In the description of the embodiments of the present utility model, it should be noted that the terms "center", "longitudinal", "lateral", "upper", "lower", "front", "rear", "left", "right", "vertical", "horizontal", "top", "bottom", "inner", "outer", etc. indicate orientations or positional relationships based on the orientations or positional relationships shown in the drawings, are merely for convenience in describing the embodiments of the present utility model and simplifying the description, and do not indicate or imply that the apparatus or elements referred to must have a specific orientation, be configured and operated in a specific orientation, and thus should not be construed as limiting the embodiments of the present utility model. Furthermore, the terms "first," "second," and "third" are used for descriptive purposes only and are not to be construed as indicating or implying relative importance.

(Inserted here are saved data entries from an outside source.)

/-! ## Which region takes an item (R269) -/

/-- Dies of a partition in partition order. -/
def Dev.dieOrder (d : Dev) (p : Nat) : List Nat :=
  let ds := d.cfg.partDies p
  if ds.length = 4 ∨ ds.length ≤ 1 then ds
  else
    let first := ((ds.filter (fun k => !ds.contains ((k + 3) % 4))).headD 0)
    ((List.range 4).map (fun i => (first + i) % 4)).filter (fun k => ds.contains k)
/-- Regions of a partition in partition order. -/
def Dev.regionOrder (d : Dev) (p : Nat) : List Nat :=
  ((d.dieOrder p).map (fun k => (d.cfg.partRegions p).filter (fun r => decide (r / 4 = k)))).flatten
/-- Heads that a region processes. -/
def Dev.headsOf (d : Dev) (m : Manifest) (p r : Nat) : Nat × Nat :=
  let h := attHeads m
  let per := if attByPos m then h / 4 else h / d.partR p
  let j := if attByPos m then r % 4 else (d.regionOrder p).idxOf r
  (j * per, per)
/-- Die (its place in partition order) that a block belongs to, by position. -/
def Dev.blockDie (d : Dev) (m : Manifest) (p b : Nat) : Nat := min (b / max 1 (attSpan m)) (d.partD p - 1)

/-- A work item (R275). -/
structure Item where
  seq : Nat
  cluster : Nat
  die : Nat
  head : Nat
  nq : Nat
  p : Nat
  qpos : Nat
  row : Nat
  maskBase : Nat
def itemAt (b : List B8) (i : Nat) : Item :=
  let o := 32 * i
  { seq := leAt b o 4, cluster := leAt b (o + 4) 1, die := leAt b (o + 5) 1, head := leAt b (o + 6) 1, nq := leAt b (o + 8) 2, p := leAt b (o + 10) 2,
    qpos := leAt b (o + 12) 4, row := leAt b (o + 16) 4, maskBase := leAt b (o + 20) 4 }

/-- The item is one of R275's values. -/
def itemOk (m : Manifest) (s : W512) (b : List B8) (i : Nat) : Bool :=
  let x := itemAt b i
  decide (x.cluster < 16) && (stepMask s).testBit x.cluster && (decide (x.die = 0xFF) || decide (x.die < 4)) && decide (x.head < attHeads m)
    && decide (1 ≤ x.nq) && decide (x.nq ≤ (if bytesAt s 1 1 = 0 then 1024 else 16)) && decide (x.p ≤ 16) && decide (x.row % 16 = 0)
    && zeroAt b (32 * i + 7) 1 && zeroAt b (32 * i + 24) 8

/-- Fields of an ATTENTION step (R274). -/
def attCausal (s : W512) : Bool := s.getLsbD 32
def attBitmap (s : W512) : Bool := s.getLsbD 33
def attBiasOn (s : W512) : Bool := s.getLsbD 34
def attRotaryOn (s : W512) : Bool := s.getLsbD 35
def attRing (s : W512) : Nat := fld s 36 2

/-- The sequence an item names, its tail at the start of the batch, and whether the draft model runs; none where the batch or
the tuning job does not hold it (R277). -/
def Dev.itemSeq (d : Dev) (r : RunRef) (g : Prog) (id : Nat) : Option (Seq × Nat × Bool) :=
  match d.findSeq id with
  | none => none
  | some (rec, q) =>
    match r with
    | .batch p =>
      match (d.part p).batch with
      | some b => (b.members.find? (fun x => decide (x.1 = rec))).map (fun x => (q, x.2.2, b.draft))
      | none => none
    | .queue _ => if g.tuneSeqs.contains rec then some (q, q.tail, false) else none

In describing embodiments of the present utility model, it should be noted that, unless explicitly stated and limited otherwise, the terms "coupled," "coupled," and "connected" should be construed broadly, and may be either a fixed connection, a removable connection, or an integral connection, for example; can be mechanically or electrically connected; can be directly connected or indirectly connected through an intermediate medium. The specific meaning of the above terms in embodiments of the present utility model will be understood in detail by those of ordinary skill in the art.

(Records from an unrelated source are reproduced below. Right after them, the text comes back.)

-- ==== Sys2Proof/Machine/Validate.lean ====
section
/-! DEFINITION. Validation of a submission: checks 6 to 13 of R118 on each command, its step program and its request descriptor. -/
namespace Sys2Proof.Machine
open Sys2Proof

/-- Why a submission is refused: status, detail code and detail [31:8] (R118). -/
structure Refuse where
  status : B8
  code : Nat
  val : Nat
deriving DecidableEq, Repr, Inhabited

def refuse6 (off : Nat) : Refuse := { status := 0x04, code := 0x85, val := off }
def refuse7 (off : Nat) : Refuse := { status := 0x03, code := 0x86, val := off }
def refuse8 (ix : Nat) : Refuse := { status := 0x08, code := 0x87, val := ix }
def refuse12 (ix : Nat) : Refuse := { status := 0x02, code := 0x8B, val := ix }
def refuse13 : Refuse := { status := 0x02, code := 0x8C, val := 0 }
/-- The value of a fault inside a structure that a command points to. -/
def inStruct (off : Nat) : Nat := 0x800000 + off

/-- The first of a list of tests that fails. -/
def firstFault {α : Type} (l : List (Bool × α)) : Option α := (l.find? (fun x => x.1)).map (fun x => x.2)

/-- The `n` bytes of a record from `off` hold a value other than 0. -/
def dirty {w : Nat} (c : BitVec w) (off n : Nat) : Bool := decide (bytesAt c off n ≠ 0)
/-- A partition address that is misaligned or has high bits set. -/
def badAddr (c : W512) (off al : Nat) : Bool := decide (bytesAt c off 8 % al ≠ 0) || decide (2 ^ 48 ≤ bytesAt c off 8)

/-- A range outside the partition's or touching a tile of another party (check 7). -/
def Dev.foreign (d : Dev) (v : View) (a n : Nat) : Bool :=
  decide (0x10000000000 < a + n) ||
    d.mapped.any (fun e => decide (keyPart e.1 = v.part) && decide (keyAddr e.1 < a + n) && decide (a < keyAddr e.1 + tileSize)
      && decide (keyGen e.1 = d.genAt v (keyAddr e.1)) && decide (e.2.owner ≠ v.party) && decide (e.2.owner ≠ mgmtParty))
/-- A range that reaches over the partition space, or a tile of it that is mapped and not the party's own: no tile of management passes (R310). -/
def Dev.notOwn (d : Dev) (v : View) (a n : Nat) : Bool :=
  d.foreign v a n || d.mapped.any (fun e => decide (keyPart e.1 = v.part) && decide (keyAddr e.1 < a + n) && decide (a < keyAddr e.1 + tileSize)
    && decide (keyGen e.1 = d.genAt v (keyAddr e.1)) && decide (e.2.owner ≠ v.party))
/-- Every tile of a range is mapped to the party. -/
def Dev.ownedRange (d : Dev) (v : View) (a n : Nat) : Bool :=
  decide (a + n ≤ 0x10000000000) && (tileParts a n).all (fun x => match d.tile (d.keyAt v x.1) with | some t => decide (t.owner = v.party) | none => false)

/-- A finite FP32 field. -/
def notFinite (c : W512) (off : Nat) : Bool := f32Special (BitVec.ofNat 32 (bytesAt c off 4))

In embodiments of the utility model, unless expressly specified and limited otherwise, a first feature "up" or "down" on a second feature may be that the first and second features are in direct contact, or that the first and second features are in indirect contact via an intervening medium. Moreover, a first feature being "above," "over" and "on" a second feature may be a first feature being directly above or obliquely above the second feature, or simply indicating that the first feature is level higher than the second feature. The first feature being "under", "below" and "beneath" the second feature may be the first feature being directly under or obliquely below the second feature, or simply indicating that the first feature is less level than the second feature.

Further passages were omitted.